Land-Use and Livelihoods – A Malaysian Oil Palm Scheme and its Social and Ecological Impacts

Nico Wilms-Posen, University of Copenhagen
Mali Boomkens, AgroParisTech, Montpellier
Sarah d’Apollonia, University of Copenhagen
Amanda Klarer, SupAgro, Montpellier
Eva Maria Kraus, University of Copenhagen
Lena Lyngholt Tynell, University of Copenhagen

University of Copenhagen, Bülowsvej 17, 1870 Frederiksberg C, Denmark
AgroParisTech, 648 Rue Jean François Breton, 34090 Montpellier, France
SupAgro, 2 place Pierre Viala, 34060 Montpellier, France
Corresponding author: n.wilmsposen@gmail.com


Abstract: Livelihoods and land-uses in rural Malaysia have undergone a series of changes in the past 40 years affecting both livelihood security and the environment.
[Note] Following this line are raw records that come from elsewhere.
-- ==== Sys2Proof/Machine/Step.lean ====
section
/-! DEFINITION. One step of the machine: the host's oldest pending step (00_scope.md R10; 20_memory.md
R49), or waiting (70_reset_and_hazards.md R132). -/

namespace Sys2Proof.Machine

/-- One step. With no host step pending the block waits and nothing changes (log 1). -/
def step (s : State) : Host.Outcome State Fault Refusal :=
  match s.pending with
  | [] => .next s
  | h :: rest => runHostStep h { s with pending := rest }

/-- `s` with the host about to write the request word `w` to REQ, so that the next step issues it
(30_encoding.md R53, log 11). -/
def State.withFetchWord (s : State) (nbits w : Nat) : State :=
  { s with pending := .regWrite 0 (BitVec.ofNat 16 (w % 2 ^ nbits)) :: s.pending }

end Sys2Proof.Machine
end

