-- ==== Sys2Proof/Laws/State.lean ====
section
/-! SUPPORT. What each field is after each named update of State, one lemma per field and update. -/

namespace Sys2Proof.Machine

/-! `complete` -/

@[simp] theorem State.complete_status (s : State) : (s.complete).status = StatusCode.ok.code := rfl
@[simp] theorem State.complete_info (s : State) : (s.complete).info = 0x00 := rfl
@[simp] theorem State.complete_result (s : State) : (s.complete).result = s.result := rfl
@[simp] theorem State.complete_action (s : State) : (s.complete).action = s.action := rfl
@[simp] theorem State.complete_ilen (s : State) : (s.complete).ilen = s.ilen := rfl
@[simp] theorem State.complete_olen (s : State) : (s.complete).olen = s.olen := rfl
@[simp] theorem State.complete_flen (s : State) : (s.complete).flen = s.flen := rfl
@[simp] theorem State.complete_fdir (s : State) : (s.complete).fdir = s.fdir := rfl
@[simp] theorem State.complete_fsr (s : State) : (s.complete).fsr = s.fsr := rfl
@[simp] theorem State.complete_psr (s : State) : (s.complete).psr = s.psr := rfl
@[simp] theorem State.complete_cfg (s : State) : (s.complete).cfg = s.cfg := rfl
@[simp] theorem State.complete_ibuf (s : State) : (s.complete).ibuf = s.ibuf := rfl
@[simp] theorem State.complete_fbuf (s : State) : (s.complete).fbuf = s.fbuf := rfl
@[simp] theorem State.complete_obuf (s : State) : (s.complete).obuf = s.obuf := rfl
@[simp] theorem State.complete_params (s : State) : (s.complete).params = s.params := rfl
@[simp] theorem State.complete_pending (s : State) : (s.complete).pending = s.pending := rfl
@[simp] theorem State.complete_readOut (s : State) : (s.complete).readOut = s.readOut := rfl

/-! `raise` -/

@[simp] theorem State.raise_status (s : State) (f : Family) (e : Err) : (s.raise f e).status = e.status := rfl
@[simp] theorem State.raise_info (s : State) (f : Family) (e : Err) : (s.raise f e).info = e.info := rfl
@[simp] theorem State.raise_result (s : State) (f : Family) (e : Err) : (s.raise f e).result = s.result := rfl
@[simp] theorem State.raise_action (s : State) (f : Family) (e : Err) : (s.raise f e).action = if f = .power then Action.none.code else s.action := rfl
@[simp] theorem State.raise_ilen (s : State) (f : Family) (e : Err) : (s.raise f e).ilen = s.ilen := rfl
@[simp] theorem State.raise_olen (s : State) (f : Family) (e : Err) : (s.raise f e).olen = s.olen := rfl
@[simp] theorem State.raise_flen (s : State) (f : Family) (e : Err) : (s.raise f e).flen = s.flen := rfl
@[simp] theorem State.raise_fdir (s : State) (f : Family) (e : Err) : (s.raise f e).fdir = s.fdir := rfl
@[simp] theorem State.raise_fsr (s : State) (f : Family) (e : Err) : (s.raise f e).fsr = s.fsr := rfl
@[simp] theorem State.raise_psr (s : State) (f : Family) (e : Err) : (s.raise f e).psr = s.psr := rfl
@[simp] theorem State.raise_cfg (s : State) (f : Family) (e : Err) : (s.raise f e).cfg = s.cfg := rfl
@[simp] theorem State.raise_ibuf (s : State) (f : Family) (e : Err) : (s.raise f e).ibuf = s.ibuf := rfl
@[simp] theorem State.raise_fbuf (s : State) (f : Family) (e : Err) : (s.raise f e).fbuf = s.fbuf := rfl
@[simp] theorem State.raise_obuf (s : State) (f : Family) (e : Err) : (s.raise f e).obuf = s.obuf := rfl
@[simp] theorem State.raise_params (s : State) (f : Family) (e : Err) : (s.raise f e).params = s.params := rfl
@[simp] theorem State.raise_pending (s : State) (f : Family) (e : Err) : (s.raise f e).pending = s.pending := rfl
@[simp] theorem State.raise_readOut (s : State) (f : Family) (e : Err) : (s.raise f e).readOut = s.readOut := rfl
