theorem ofBool_setWidth_eight (b : Bool) :
    (BitVec.ofBool b).setWidth 8 = if b = true then (0x01 : Byte) else 0x00 := by
  cases b <;> rfl

theorem execPsEnable_of_up {s : State} (hd : s.pstate ≠ PState.hardDown.code) (en : Bool) :
    execPsEnable en s = .next { s with
      psr := psrByte s.pline s.xinit s.xresp s.xact s.ready en s.pstate,
      result := if s.psReq = true then 0x01 else 0x00,
      action := Action.none.code, status := 0x00, info := 0x00 } := by
  rw [execPsEnable, psEnableError, if_neg hd, enable_eq, ofBool_setWidth_eight]

/-! PS_PRE (R99). -/

theorem psPreError_eq_none {init : Bool} {s : State} (hx : s.xact = false)
    (hd : s.pstate ≠ PState.hardDown.code)
    (hadmit : s.ready = true ∨ init = true ∨ s.params.notReady = .accept) : psPreError init s = none := by
  rw [psPreError, if_neg (by simp [hx]), if_neg hd, if_neg]
  rintro ⟨hready, hinit, hpolicy⟩
  simp [hready, hinit, hpolicy] at hadmit

theorem execPsPre_of_down {s : State} (hx : s.xact = false) (hd : s.pstate = PState.hardDown.code)
    (resp init : Bool) : execPsPre resp init s = .next (s.raise .power .poweredDown) := by
  simp [execPsPre, psPreError, hx, hd]

theorem execPsPre_of_notReady {s : State} (hx : s.xact = false) (hd : s.pstate ≠ PState.hardDown.code)
    (hready : s.ready = false) (hpolicy : s.params.notReady = .reject) (resp : Bool) :
    execPsPre resp false s = .next (s.raise .power .notReady) := by
  simp [execPsPre, psPreError, hx, hd, hready, hpolicy]

theorem execPsPre_of_admitted {init : Bool} {s : State} (he : psPreError init s = none) (resp : Bool) :
    execPsPre resp init s = .next { s with
      psr := psrByte s.pline init resp true s.ready s.psReq
        (if s.pstate = PState.softSave.code then PState.active.code else s.pstate),
      action := if s.pstate = PState.softSave.code then Action.wake.code else Action.none.code,
      status := 0x00, info := 0x00 } := by
  rw [execPsPre, he, openExchange_eq]

/-! PS_POST (R100). -/

/-- R96 and R100: when the exchange that ends is followed by a sleep. -/
theorem sleeps_iff {ok xresp stest psReq : Bool} : eligible ok xresp stest = true ∧ psReq = true ↔
    ok = true ∧ xresp = true ∧ stest = false ∧ psReq = true := by
  simp [eligible, and_assoc]

theorem execPsPost_of_open {s : State} (hx : s.xact = true) (ok stest : Bool) :
    execPsPost ok stest s = .next { s with
      psr := psrByte s.pline s.xinit s.xresp false (if s.xinit = true then ok else s.ready) s.psReq
        (if eligible ok s.xresp stest = true ∧ s.psReq = true then PState.softSave.code else s.pstate),
      action := if eligible ok s.xresp stest = true ∧ s.psReq = true then Action.sleep.code
        else Action.none.code,
      status := 0x00, info := 0x00 } := by
  rw [execPsPost, psPostError, if_neg (by simp [hx]), closeExchange_eq]

end Sys2Proof.Machine

open Sys2Proof Sys2Proof.Machine

/-- Settles O25, outcome by outcome. -/
theorem psHardFollowsItsRule : Obligations.PsHardFollowsItsRule := by
  refine ⟨decode_encode (.psHard true), decode_encode (.psHard false), rfl, rfl,
    fun s down hl => execPsHard_of_noLine hl down, fun s down hl hx => execPsHard_of_open hl hx down,
    fun _ => execPsHard_down, fun _ => execPsHard_up_of_down, fun _ => execPsHard_up_of_up,
    fun _ _ => execPsHard_down_repeat, fun s hl hpsr => ?_⟩
  obtain ⟨-, hxinit, hxresp, hx, -⟩ :=
    State.fields_of_psr (hpsr.trans (show 0x84 = psrByte true false false false false true 0 by decide))
  refine (execPsHard_down hl hx).trans ?_
  rw [hxinit, hxresp]
  rfl

/-- Settles O26, outcome by outcome. -/
theorem psEnableFollowsItsRule : Obligations.PsEnableFollowsItsRule := by
  refine ⟨decode_encode (.psEnable true), decode_encode (.psEnable false), rfl, rfl,
    fun s en hd => execPsEnable_of_down hd en, fun s en hd => execPsEnable_of_up hd en, fun s hpsr => ?_⟩
  obtain ⟨hpline, hxinit, hxresp, hx, hready, hreq, hp⟩ :=
    State.fields_of_psr (hpsr.trans (show 0x88 = psrByte true false false false true false 0 by decide))
  refine (execPsEnable_of_up (by rw [hp]; decide) true).trans ?_
  rw [hpline, hxinit, hxresp, hx, hready, hreq, hp]
  rfl

/-- Settles O27, outcome by outcome. -/
theorem psPreFollowsItsRule : Obligations.PsPreFollowsItsRule := by
  refine ⟨fun resp init => decode_encode (.psPre resp init), rfl, rfl, rfl, rfl,
    fun s resp init hx => execPsPre_of_open hx resp init,
    fun s resp init hx hd => execPsPre_of_down hx hd resp init,
    fun s resp hx hd hready hpolicy => execPsPre_of_notReady hx hd hready hpolicy resp,
    fun s resp init hx hd hadmit => execPsPre_of_admitted (psPreError_eq_none hx hd hadmit) resp,
    fun s hpsr => ?_⟩
  obtain ⟨hpline, -, -, hx, hready, hreq, hp⟩ :=
    State.fields_of_psr (hpsr.trans (show 0x8D = psrByte true false false false true true 1 by decide))
  refine (execPsPre_of_admitted (psPreError_eq_none hx (by rw [hp]; decide) (.inl hready)) false).trans ?_
  rw [hpline, hready, hreq, hp]
  rfl

/-- Settles O28, outcome by outcome. -/
theorem psPostFollowsItsRule : Obligations.PsPostFollowsItsRule := by
  refine ⟨fun ok stest => decode_encode (.psPost ok stest), rfl, rfl, rfl, rfl,
    fun s ok stest hx => execPsPost_of_closed hx ok stest, fun s ok stest hx hsleep => ?_,
    fun s ok stest hx hsleep => ?_, fun s hpsr => ?_⟩
  · refine (execPsPost_of_open hx ok stest).trans ?_
    rw [if_pos (sleeps_iff.mpr hsleep), if_pos (sleeps_iff.mpr hsleep)]
    rfl
  · refine (execPsPost_of_open hx ok stest).trans ?_
    rw [if_neg (mt sleeps_iff.mp hsleep), if_neg (mt sleeps_iff.mp hsleep)]
    rfl
  · obtain ⟨hpline, hxinit, hxresp, hx, hready, hreq, hp⟩ :=
      State.fields_of_psr (hpsr.trans (show 0xBC = psrByte true false true true true true 0 by decide))
    refine (execPsPost_of_open hx true false).trans ?_
    rw [hpline, hxinit, hxresp, hready, hreq, hp]
    rfl

end

section
/-! What the power operations ask the host to do, and the sequences of them that a host runs
(41_power_fsm.md R101 to R105). -/

namespace Sys2Proof.Machine

/-! ACTION after each power operation (30_encoding.md R73). -/

theorem execPsHard_action {down : Bool} {s t : State} (h : execPsHard down s = .next t) :
    t.action = Action.none.code ∨ t.action = Action.runInit.code := by
  obtain ⟨-, rfl⟩ | ⟨-, -, rfl⟩ | ⟨-, -, -, rfl⟩ | ⟨-, -, -, rfl⟩ := execPsHard_cases h
  · exact .inl rfl
  · exact .inl rfl
  · exact .inl rfl
  · unfold powerUp
    split_ifs
    · exact .inr rfl
    · exact .inl rfl

theorem execPsEnable_action {en : Bool} {s t : State} (h : execPsEnable en s = .next t) :
    t.action = Action.none.code := by
  obtain ⟨-, rfl⟩ | ⟨-, rfl⟩ := execPsEnable_cases h <;> rfl

/-- A successful PS_PRE opened the exchange. -/
theorem execPsPre_of_success {resp init : Bool} {s t : State} (h : execPsPre resp init s = .next t)
    (ht : t.status = 0x00) : s.pstate ≠ PState.hardDown.code ∧
      t.action = (if s.pstate = PState.softSave.code then Action.wake.code else Action.none.code) ∧
      t.psr = psrByte s.pline init resp true s.ready s.psReq
        (if s.pstate = PState.softSave.code then PState.active.code else s.pstate) := by
  obtain ⟨e, -, -, rfl⟩ | ⟨-, -, hd, rfl⟩ := execPsPre_cases h
  · exact absurd ht (State.raise_status_ne_ok _ _ _)
  · rw [openExchange_eq]
    exact ⟨hd, rfl, rfl⟩

/-- PS_PRE asks for nothing, or wakes a device in SOFT_SAVE. -/
theorem execPsPre_action {resp init : Bool} {s t : State} (h : execPsPre resp init s = .next t) :
    t.action = Action.none.code ∨
    t.action = Action.wake.code ∧ s.pstate = PState.softSave.code ∧ t.pstate = PState.active.code ∧
      t.xact = true := by
  obtain ⟨e, -, -, rfl⟩ | ⟨-, -, -, rfl⟩ := execPsPre_cases h
  · exact .inl rfl
  · unfold wakeIfAsleep
    split_ifs with hsleep
    · exact .inr ⟨rfl, hsleep, by simp, by simp⟩
    · exact .inl rfl

/-- PS_POST asks for nothing, or puts the device to sleep after an eligible exchange. -/
theorem execPsPost_action {ok stest : Bool} {s t : State} (h : execPsPost ok stest s = .next t) :
    t.action = Action.none.code ∨
    t.action = Action.sleep.code ∧ (ok = true ∧ s.xresp = true ∧ stest = false ∧ s.psReq = true) ∧
      s.xact = true ∧ t.pstate = PState.softSave.code := by
  obtain ⟨-, rfl⟩ | ⟨hx, ht⟩ := execPsPost_cases h
  · exact .inl rfl
  · rw [closeExchange_eq] at ht
    obtain ⟨-, -, -, -, -, -, hpstate⟩ := State.fields_of_psr (congrArg State.psr ht)
    have haction := congrArg State.action ht
    by_cases hsleep : eligible ok s.xresp stest = true ∧ s.psReq = true
    · exact .inr ⟨haction.trans (if_pos hsleep), sleeps_iff.mp hsleep, hx, hpstate.trans (if_pos hsleep)⟩
    · exact .inl (haction.trans (if_neg hsleep))

/-- What ACTION can become by an operation: a wake only by PS_PRE from SOFT_SAVE, a sleep only by PS_POST after
an eligible exchange. -/
theorem exec_action_cases {i : Instr} {s t : State} (h : exec i s = .next t) :
    t.action = s.action ∨ t.action = Action.none.code ∨ t.action = Action.runInit.code ∨
    (t.action = Action.wake.code ∧ (∃ resp init, i = .psPre resp init) ∧
      s.pstate = PState.softSave.code ∧ t.pstate = PState.active.code ∧ t.xact = true) ∨
    (t.action = Action.sleep.code ∧ i = .psPost true false ∧ s.xact = true ∧ s.xresp = true ∧
      s.psReq = true ∧ t.pstate = PState.softSave.code) := by
  cases hi : i.isCodec with
  | true => exact .inl (exec_codec_action hi h)
  | false =>
    refine .inr ?_
    obtain ⟨down, rfl⟩ | ⟨en, rfl⟩ | ⟨resp, init, rfl⟩ | ⟨ok, stest, rfl⟩ := power_operation_cases hi
    · exact (execPsHard_action h).imp_right .inl
    · exact .inl (execPsEnable_action h)
    · exact (execPsPre_action h).imp_right fun ⟨hwake, hrest⟩ =>
        .inr (.inl ⟨hwake, ⟨resp, init, rfl⟩, hrest⟩)
    · refine (execPsPost_action h).imp_right fun ⟨hsleep, hcond, hx, hpstate⟩ => .inr (.inr ?_)
      obtain ⟨rfl, hresp, rfl, hreq⟩ := hcond
      exact ⟨hsleep, rfl, hx, hresp, hreq, hpstate⟩

/-! The successes that the sequences are made of. -/

theorem execPsPre_succeeds {init : Bool} {s : State} (he : psPreError init s = none) (resp : Bool) :
    ∃ t, execPsPre resp init s = .next t ∧ t.status = 0x00 ∧
      t.action = (if s.pstate = PState.softSave.code then Action.wake.code else Action.none.code) ∧
      t.psr = psrByte s.pline init resp true s.ready s.psReq
        (if s.pstate = PState.softSave.code then PState.active.code else s.pstate) :=
  ⟨_, execPsPre_of_admitted he resp, rfl, rfl, rfl⟩

theorem execPsPost_succeeds {s : State} (hx : s.xact = true) (ok stest : Bool) :
    ∃ t, execPsPost ok stest s = .next t ∧ t.status = 0x00 ∧
      t.action = (if eligible ok s.xresp stest = true ∧ s.psReq = true then Action.sleep.code
        else Action.none.code) ∧
      t.psr = psrByte s.pline s.xinit s.xresp false (if s.xinit = true then ok else s.ready) s.psReq
        (if eligible ok s.xresp stest = true ∧ s.psReq = true then PState.softSave.code else s.pstate) :=
  ⟨_, execPsPost_of_open hx ok stest, rfl, rfl, rfl⟩

theorem execPsHard_up_succeeds {s : State} (hl : s.hasPline = true) (hx : s.xact = false)
    (hd : s.pstate = PState.hardDown.code) :
    ∃ t, execPsHard false s = .next t ∧ t.status = 0x00 ∧ t.action = Action.runInit.code ∧
      t.psr = psrByte true s.xinit s.xresp false false false PState.active.code :=
  ⟨_, execPsHard_up_of_down hl hx hd, rfl, rfl, rfl⟩

end Sys2Proof.Machine

open Sys2Proof Sys2Proof.Machine

/-- Settles O32: of the ways ACTION can change, only the eligible PS_POST makes it SLEEP. -/
theorem sleepOnlyAfterAnEligibleExchange : Obligations.SleepOnlyAfterAnEligibleExchange := by
  refine ⟨fun i s t h ht hs => ?_, fun s t resp init h ht => ?_, fun s ok stest hresp => ?_⟩
  · obtain ha | ha | ha | ⟨ha, -⟩ | ⟨-, hsleep⟩ := exec_action_cases h
    · exact absurd (ha.symm.trans ht) hs
    · exact absurd (ha.symm.trans ht) (by decide)
    · exact absurd (ha.symm.trans ht) (by decide)
    · exact absurd (ha.symm.trans ht) (by decide)
    · exact hsleep
  · obtain ⟨-, -, hpsr⟩ := execPsPre_of_success h ht
    obtain ⟨-, -, hxresp, -⟩ := State.fields_of_psr hpsr
    exact hxresp
  · obtain ⟨t, h⟩ := execPsPost_next ok stest s
    obtain hnone | ⟨-, ⟨-, hxresp, -⟩, -⟩ := execPsPost_action h
    · exact ⟨t, h, hnone⟩
    · exact absurd (hresp.symm.trans hxresp) Bool.false_ne_true
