-- ==== Sys2Proof/Machine/Core.lean ====
section
/-! DEFINITION. The machine as the host runs it. -/

def Sys2Proof.core : Host.Core := { State := Sys2Proof.Machine.State, Fault := Sys2Proof.Machine.Fault, Refusal := Sys2Proof.Machine.Refusal, step := Sys2Proof.Machine.step, reset := Sys2Proof.Machine.State.reset }
end

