-- ==== Sys2Proof/Safety.lean ====
section
/-! DEFINITION. What a sound state of the part is, in the terms the statements use: the rules that hold of the frame interface's
alert list and hold-cause set, of the hall line's buffers and of the part state at every moment (R166, R167, R177, R178, R184,
R185). -/

namespace Sys2Proof.Machine

/-! ### The frame interface (R177, R178) -/

/-- The alert list holds at most 32 entries, never two of one code and subject, each with a repeat count of 1..255 (R178). -/
def Frame.listed (f : Frame) : Prop :=
  f.alerts.length ≤ Config.alertCapacity ∧
  (f.alerts.map (fun a => (a.code, a.subject))).Nodup ∧
  ∀ a ∈ f.alerts, 1 ≤ a.repeats ∧ a.repeats ≤ Config.max8

/-- ALERT_STOP is in the hold-cause set exactly while the alert list holds a STOP entry (R177, R178). -/
def Frame.stopHeld (f : Frame) : Prop := f.holds.alertStop = f.lineOf .stop

/-- The frame interface keeps R177 and R178. -/
def Frame.sound (f : Frame) : Prop := f.listed ∧ f.stopHeld

/-! ### The hall line (R166, R167) -/

/-- The outgoing queue holds at most 8 telegrams and the receive buffer at most 4 (R166, R167). -/
def Line.bounded (l : Line) : Prop :=
  l.out.length ≤ Config.outgoingCapacity ∧ l.rx.length ≤ Config.receiveCapacity

/-! ### The part (R177, R184, R185) -/

/-- The part holds a configuration exactly when it is past INIT, and NOT_STARTED holds the frame outside RUNNING (R177, R184,
R185). -/
def State.staged (s : State) : Prop :=
  s.port.config.isSome = (s.port.part != .init) ∧
  s.frame.holds.notStarted = (s.port.part != .running)

/-- A sound state: what every step keeps. -/
def State.sound (s : State) : Prop := s.frame.sound ∧ s.line.bounded ∧ s.staged

/-! ### The tables (section 2.1, R34, R42, R46, R100) -/

/-- A record's optional fields follow its state (section 2.1): the cause is the state's, booked-to is absent in UP alone, and
down-since stands in the down states alone. -/
def Spindle.sound (r : Spindle) : Prop :=
  r.cause = r.state.cause ∧ r.bookedTo.isNone = (r.state == .up) ∧ r.downSince.isSome = r.state.isDown

/-- The spindle, strip and section tables have the sizes that CONFIGURE gives them (R42, R100). -/
def State.sized (s : State) : Prop :=
  match s.port.config with
  | none => s.mon.spindles = [] ∧ s.mon.strips = [] ∧ s.creel.sections = []
  | some c => s.mon.spindles.length = c.spindles ∧ s.mon.strips.length = c.spindles / 24 ∧
      s.creel.sections.length = c.spindles / 24

/-- What a side's queue and waiting set hold (R46): ascending indices, at most 48, of exactly the side's QUEUED records; and
exactly the side's WAITING records, none twice. -/
def State.queued (s : State) (x : Side) : Prop :=
  ((s.side x).queue.map QueueEntry.index).Pairwise (· < ·) ∧
  (s.side x).queue.length ≤ Config.queueCapacity ∧
  (s.side x).waiting.Nodup ∧
  (∀ i, i ∈ (s.side x).queue.map QueueEntry.index ↔ s.hasSpindle i = true ∧ s.sideOf i = x ∧ (s.sp i).state = .queued) ∧
  (∀ i, i ∈ (s.side x).waiting ↔ s.hasSpindle i = true ∧ s.sideOf i = x ∧ (s.sp i).state = .waiting)

/-- Sound tables: their sizes, every record's optional fields, the two queues and waiting sets, and the ends-down flag (R34). -/
def State.tabled (s : State) : Prop :=
  s.sized ∧ (∀ r ∈ s.mon.spindles, r.sound) ∧ (∀ x, s.queued x) ∧
  s.mon.aboveLimit = decide (s.cfg.endsDownLimit < s.endsDown)

/-! ### When a command takes effect (R174, R181, R183) -/

/-- RESET_N is high and the part is RUNNING: every event of every block occurs. -/
def State.works (s : State) : Prop := s.frame.resetLow = false ∧ s.port.part = .running

/-- RESET_N is high, no command is executing and the command-fault latch is clear: a host command executes (R181). -/
def State.portOpen (s : State) : Prop :=
  s.frame.resetLow = false ∧ s.port.executing = none ∧ s.port.latch = none

/-- The command port after a host command of kind `kind` has completed with a result and a body: the response in the buffer,
not yet read, marked OVERWRITTEN over one that was not read (R182). -/
def Port.completed (kind tag : Nat) (r : Result) (body : List Byte) (p : Port) : Port :=
  { p with
    response := some
      { kind := kind, tag := tag, result := r, overwritten := p.unread, alreadyOpen := false, body := body }
    unread := true }

/-! ### What an event leaves alone -/

/-- The blocks of the part, and the counter of free values. -/
inductive Block where
  | del | mon | pie | creel | doff | shift | line | frame | port | draws
  deriving DecidableEq, Repr

/-- One block is the same in two states. -/
def Block.same (s t : State) : Block → Prop
  | .del => t.del = s.del
  | .mon => t.mon = s.mon
  | .pie => t.pie = s.pie
  | .creel => t.creel = s.creel
  | .doff => t.doff = s.doff
  | .shift => t.shift = s.shift
  | .line => t.line = s.line
  | .frame => t.frame = s.frame
  | .port => t.port = s.port
  | .draws => t.draws = s.draws

/-- Between `s` and `t` nothing has changed but in the blocks listed; the queue of waiting commands has not. -/
def onlyIn (bs : List Block) (s t : State) : Prop :=
  t.pending = s.pending ∧ ∀ b : Block, b ∉ bs → b.same s t

/-- From `s` to `t` the outgoing queue has taken one telegram by R166, with the drop counted and alerted where there was one. -/
def sends (kind : Kind) (dest : Nat) (payload : List Byte) (s t : State) : Prop :=
  t.line = (enqueue kind dest payload s).line ∧ t.frame = (enqueue kind dest payload s).frame

/-- The alert list holds the alert, or it is full (R178). -/
def alerted (code : AlertCode) (subject : Option Nat) (s : State) : Prop :=
  (∃ a ∈ s.frame.alerts, a.code = code ∧ a.subject = subject) ∨ Config.alertCapacity ≤ s.frame.alerts.length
The rapid rise of oil palm cultivation has been associated with high deforestation rates and biodiversity loss and has therefore triggered concerns regarding the long term sustainability of this land use change. On the other hand, oil palm development has stimulated the national economy and it aims at promoting socio-economic development in rural areas. This study researches pathways through which the Sarawak Land Consolidation and Rehabilitation Authority (SALCRA) oil palm scheme affects livelihood security and environmental sustainability. The study seeks to combine findings of both areas of research. It thus contributes to the evaluation of such government promoted schemes through an integrated, mixed-methods approach.
In terms of livelihood security, SALCRA was found to diversify income sources of households at the study site in Sarawak, Malaysia. This diversification occurs through direct and indirect ways. Notwithstanding the positive effects and the general positive perception of SALCRA at the study site, concerns about the environmental sustainability of oil palm development have been expressed regarding soil quality. An analysis of soil active carbon in different land-use types could only partly support those concerns. The amount of labile carbon is to a large extent dependent on management practices in the oil palm plantations. Incentives for soil quality conservation and the application of sound management practices in the plantation will be crucial for creating an environment in which future livelihood options are not harmed, while present generations can still benefit from increased livelihood security.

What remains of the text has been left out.